Please bear with me because I'll ask you with a very basic understanding of math.

During these hard times, I try to acquire and hone new skills so that I can be a little more competitive in finding a job after this whole situation dies down. I chose to learn Python because recently I'm interested in data analysis-related jobs. One day I found a question regarding probabilities and the goal was to write a code that returns the probabilities of a 6-streak (doesn't matter whether it's Head or Tail, HHHHHH or TTTTTT) turn up in a hundred coin tosses and the experiment is repeated up to one thousand times.

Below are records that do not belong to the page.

@[simp] theorem refuse_power (path idx sub : Nat) (code : Word) (s : State) : (refuse path idx sub code s).power = s.power := by
  unfold refuse; split <;> simp
@[simp] theorem refuse_chill (path idx sub : Nat) (code : Word) (s : State) : (refuse path idx sub code s).chill = s.chill := by
  unfold refuse; split <;> simp
@[simp] theorem refuse_flasks (path idx sub : Nat) (code : Word) (s : State) : (refuse path idx sub code s).flasks = s.flasks := by
  unfold refuse; split <;> simp
@[simp] theorem refuse_crus (path idx sub : Nat) (code : Word) (s : State) : (refuse path idx sub code s).crus = s.crus := by
  unfold refuse; split <;> simp
@[simp] theorem refuse_tun (path idx sub : Nat) (code : Word) (s : State) : (refuse path idx sub code s).tun = s.tun := by
  unfold refuse; split <;> simp
@[simp] theorem refuse_cores (path idx sub : Nat) (code : Word) (s : State) : (refuse path idx sub code s).cores = s.cores := by
  unfold refuse; split <;> simp
@[simp] theorem refuse_sram (path idx sub : Nat) (code : Word) (s : State) : (refuse path idx sub code s).sram = s.sram := by
  unfold refuse; split <;> simp
@[simp] theorem refuse_cup (path idx sub : Nat) (code : Word) (s : State) : (refuse path idx sub code s).cup = s.cup := by
  unfold refuse; split <;> simp
@[simp] theorem refuse_loader (path idx sub : Nat) (code : Word) (s : State) : (refuse path idx sub code s).loader = s.loader := by
  unfold refuse; split <;> simp
@[simp] theorem refuse_catch (path idx sub : Nat) (code : Word) (s : State) : (refuse path idx sub code s).catch' = s.catch' := by
  unfold refuse; split <;> simp
@[simp] theorem refuse_villet (path idx sub : Nat) (code : Word) (s : State) : (refuse path idx sub code s).villet = s.villet := by
  unfold refuse; split <;> simp
@[simp] theorem refuse_pins (path idx sub : Nat) (code : Word) (s : State) : (refuse path idx sub code s).pins = s.pins := by
  unfold refuse; split <;> simp
@[simp] theorem refuse_pcie (path idx sub : Nat) (code : Word) (s : State) : (refuse path idx sub code s).pcie = s.pcie := by
  unfold refuse; split <;> simp
@[simp] theorem refuse_ecat (path idx sub : Nat) (code : Word) (s : State) : (refuse path idx sub code s).ecat = s.ecat := by
  unfold refuse; split <;> simp
@[simp] theorem refuse_tap (path idx sub : Nat) (code : Word) (s : State) : (refuse path idx sub code s).tap = s.tap := by
  unfold refuse; split <;> simp
@[simp] theorem refuse_pdoIrq (path idx sub : Nat) (code : Word) (s : State) : (refuse path idx sub code s).pdoIrq = s.pdoIrq := by
  unfold refuse; split <;> simp
@[simp] theorem refuse_recasts (path idx sub : Nat) (code : Word) (s : State) : (refuse path idx sub code s).recasts = s.recasts := by
  unfold refuse; split <;> simp
@[simp] theorem refuse_recastRow (path idx sub : Nat) (code : Word) (s : State) : (refuse path idx sub code s).recastRow = s.recastRow := by
  unfold refuse; split <;> simp
@[simp] theorem refuse_recastCount (path idx sub : Nat) (code : Word) (s : State) : (refuse path idx sub code s).recastCount = s.recastCount := by
  unfold refuse; split <;> simp
@[simp] theorem refuse_lmap (path idx sub : Nat) (code : Word) (s : State) : (refuse path idx sub code s).lmap = s.lmap := by
  unfold refuse; split <;> simp
@[simp] theorem refuse_dcRunning (path idx sub : Nat) (code : Word) (s : State) : (refuse path idx sub code s).dcRunning = s.dcRunning := by
  unfold refuse; split <;> simp
@[simp] theorem refuse_dcTime (path idx sub : Nat) (code : Word) (s : State) : (refuse path idx sub code s).dcTime = s.dcTime := by
  unfold refuse; split <;> simp
@[simp] theorem refuse_dcQuarter (path idx sub : Nat) (code : Word) (s : State) : (refuse path idx sub code s).dcQuarter = s.dcQuarter := by
  unfold refuse; split <;> simp
@[simp] theorem refuse_dram (path idx sub : Nat) (code : Word) (s : State) : (refuse path idx sub code s).dram = s.dram := by
  unfold refuse; split <;> simp
@[simp] theorem refuse_fresh (path idx sub : Nat) (code : Word) (s : State) : (refuse path idx sub code s).fresh = s.fresh := by
  unfold refuse; split <;> simp
@[simp] theorem refuse_pending (path idx sub : Nat) (code : Word) (s : State) : (refuse path idx sub code s).pending = s.pending := by
  unfold refuse; split <;> simp
@[simp] theorem refuse_net_routers (path idx sub : Nat) (code : Word) (s : State) : (refuse path idx sub code s).net.routers = s.net.routers := by
  unfold refuse; split <;> simp
@[simp] theorem refuse_net_gates (path idx sub : Nat) (code : Word) (s : State) : (refuse path idx sub code s).net.gates = s.net.gates := by
  unfold refuse; split <;> simp
@[simp] theorem refuse_net_dataCorrected (path idx sub : Nat) (code : Word) (s : State) : (refuse path idx sub code s).net.dataCorrected = s.net.dataCorrected := by
  unfold refuse; split <;> simp
@[simp] theorem refuse_net_dataPoisoned (path idx sub : Nat) (code : Word) (s : State) : (refuse path idx sub code s).net.dataPoisoned = s.net.dataPoisoned := by
  unfold refuse; split <;> simp
@[simp] theorem refuse_net_lostCount (path idx sub : Nat) (code : Word) (s : State) : (refuse path idx sub code s).net.lostCount = s.net.lostCount := by
  unfold refuse; split <;> simp
@[simp] theorem refuse_net_lateAnswers (path idx sub : Nat) (code : Word) (s : State) : (refuse path idx sub code s).net.lateAnswers = s.net.lateAnswers := by
  unfold refuse; split <;> simp
@[simp] theorem refuse_dict_stopped (path idx sub : Nat) (code : Word) (s : State) : (refuse path idx sub code s).dict.stopped = s.dict.stopped := by
  unfold refuse; split <;> simp
@[simp] theorem refuse_dict_sessions (path idx sub : Nat) (code : Word) (s : State) : (refuse path idx sub code s).dict.sessions = s.dict.sessions := by
  unfold refuse; split <;> simp
@[simp] theorem refuse_dict_keys (path idx sub : Nat) (code : Word) (s : State) : (refuse path idx sub code s).dict.keys = s.dict.keys := by
  unfold refuse; split <;> simp
@[simp] theorem refuse_dict_authFails (path idx sub : Nat) (code : Word) (s : State) : (refuse path idx sub code s).dict.authFails = s.dict.authFails := by
  unfold refuse; split <;> simp
@[simp] theorem refuse_dict_authLogged (path idx sub : Nat) (code : Word) (s : State) : (refuse path idx sub code s).dict.authLogged = s.dict.authLogged := by
  unfold refuse; split <;> simp
@[simp] theorem refuse_dict_txLast (path idx sub : Nat) (code : Word) (s : State) : (refuse path idx sub code s).dict.txLast = s.dict.txLast := by
  unfold refuse; split <;> simp
@[simp] theorem refuse_dict_settings (path idx sub : Nat) (code : Word) (s : State) : (refuse path idx sub code s).dict.settings = s.dict.settings := by
  unfold refuse; split <;> simp
@[simp] theorem refuse_dict_perPath (path idx sub : Nat) (code : Word) (s : State) : (refuse path idx sub code s).dict.perPath = s.dict.perPath := by
  unfold refuse; split <;> simp

@[simp] theorem accept_power (path idx sub : Nat) (s : State) : (accept path idx sub s).power = s.power := by
  unfold accept; split <;> simp
@[simp] theorem accept_chill (path idx sub : Nat) (s : State) : (accept path idx sub s).chill = s.chill := by
  unfold accept; split <;> simp
@[simp] theorem accept_dict (path idx sub : Nat) (s : State) : (accept path idx sub s).dict = s.dict := by
  unfold accept; split <;> simp
@[simp] theorem accept_flasks (path idx sub : Nat) (s : State) : (accept path idx sub s).flasks = s.flasks := by
  unfold accept; split <;> simp
@[simp] theorem accept_crus (path idx sub : Nat) (s : State) : (accept path idx sub s).crus = s.crus := by
  unfold accept; split <;> simp
@[simp] theorem accept_tun (path idx sub : Nat) (s : State) : (accept path idx sub s).tun = s.tun := by
  unfold accept; split <;> simp
@[simp] theorem accept_cores (path idx sub : Nat) (s : State) : (accept path idx sub s).cores = s.cores := by
  unfold accept; split <;> simp
@[simp] theorem accept_sram (path idx sub : Nat) (s : State) : (accept path idx sub s).sram = s.sram := by
  unfold accept; split <;> simp
@[simp] theorem accept_cup (path idx sub : Nat) (s : State) : (accept path idx sub s).cup = s.cup := by
  unfold accept; split <;> simp
@[simp] theorem accept_loader (path idx sub : Nat) (s : State) : (accept path idx sub s).loader = s.loader := by
  unfold accept; split <;> simp
@[simp] theorem accept_catch (path idx sub : Nat) (s : State) : (accept path idx sub s).catch' = s.catch' := by
  unfold accept; split <;> simp
@[simp] theorem accept_villet (path idx sub : Nat) (s : State) : (accept path idx sub s).villet = s.villet := by
  unfold accept; split <;> simp
@[simp] theorem accept_pins (path idx sub : Nat) (s : State) : (accept path idx sub s).pins = s.pins := by
  unfold accept; split <;> simp
@[simp] theorem accept_pcie (path idx sub : Nat) (s : State) : (accept path idx sub s).pcie = s.pcie := by
  unfold accept; split <;> simp
@[simp] theorem accept_ecat (path idx sub : Nat) (s : State) : (accept path idx sub s).ecat = s.ecat := by
  unfold accept; split <;> simp
@[simp] theorem accept_tap (path idx sub : Nat) (s : State) : (accept path idx sub s).tap = s.tap := by
  unfold accept; split <;> simp
@[simp] theorem accept_pdoIrq (path idx sub : Nat) (s : State) : (accept path idx sub s).pdoIrq = s.pdoIrq := by
  unfold accept; split <;> simp
@[simp] theorem accept_recasts (path idx sub : Nat) (s : State) : (accept path idx sub s).recasts = s.recasts := by
  unfold accept; split <;> simp
@[simp] theorem accept_recastRow (path idx sub : Nat) (s : State) : (accept path idx sub s).recastRow = s.recastRow := by
  unfold accept; split <;> simp
@[simp] theorem accept_recastCount (path idx sub : Nat) (s : State) : (accept path idx sub s).recastCount = s.recastCount := by
  unfold accept; split <;> simp
@[simp] theorem accept_lmap (path idx sub : Nat) (s : State) : (accept path idx sub s).lmap = s.lmap := by
  unfold accept; split <;> simp
@[simp] theorem accept_dcRunning (path idx sub : Nat) (s : State) : (accept path idx sub s).dcRunning = s.dcRunning := by
  unfold accept; split <;> simp
@[simp] theorem accept_dcTime (path idx sub : Nat) (s : State) : (accept path idx sub s).dcTime = s.dcTime := by
  unfold accept; split <;> simp
@[simp] theorem accept_dcQuarter (path idx sub : Nat) (s : State) : (accept path idx sub s).dcQuarter = s.dcQuarter := by
  unfold accept; split <;> simp
@[simp] theorem accept_dram (path idx sub : Nat) (s : State) : (accept path idx sub s).dram = s.dram := by
  unfold accept; split <;> simp
@[simp] theorem accept_fresh (path idx sub : Nat) (s : State) : (accept path idx sub s).fresh = s.fresh := by
  unfold accept; split <;> simp
@[simp] theorem accept_pending (path idx sub : Nat) (s : State) : (accept path idx sub s).pending = s.pending := by
  unfold accept; split <;> simp
@[simp] theorem accept_net_routers (path idx sub : Nat) (s : State) : (accept path idx sub s).net.routers = s.net.routers := by
  unfold accept; split <;> simp
@[simp] theorem accept_net_gates (path idx sub : Nat) (s : State) : (accept path idx sub s).net.gates = s.net.gates := by
  unfold accept; split <;> simp
@[simp] theorem accept_net_dataCorrected (path idx sub : Nat) (s : State) : (accept path idx sub s).net.dataCorrected = s.net.dataCorrected := by
  unfold accept; split <;> simp
@[simp] theorem accept_net_dataPoisoned (path idx sub : Nat) (s : State) : (accept path idx sub s).net.dataPoisoned = s.net.dataPoisoned := by
  unfold accept; split <;> simp
@[simp] theorem accept_net_lostCount (path idx sub : Nat) (s : State) : (accept path idx sub s).net.lostCount = s.net.lostCount := by
  unfold accept; split <;> simp
@[simp] theorem accept_net_lateAnswers (path idx sub : Nat) (s : State) : (accept path idx sub s).net.lateAnswers = s.net.lateAnswers := by
  unfold accept; split <;> simp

I write the code and got a 54.54 % probability that a 6-streak turn up in a hundred coin tosses.

My friends' answers were different and us having little to no background in math and coding only exacerbates the situation. I tried to find an analytical answer by reading similar problem like this, this, and this. After reading from those links and expecting enlightenment, however, it only made me more confused because I initially thought that the analytical answer would be just a mix of simple equations (e.g., plugging constant to the equation, multiplication, or division).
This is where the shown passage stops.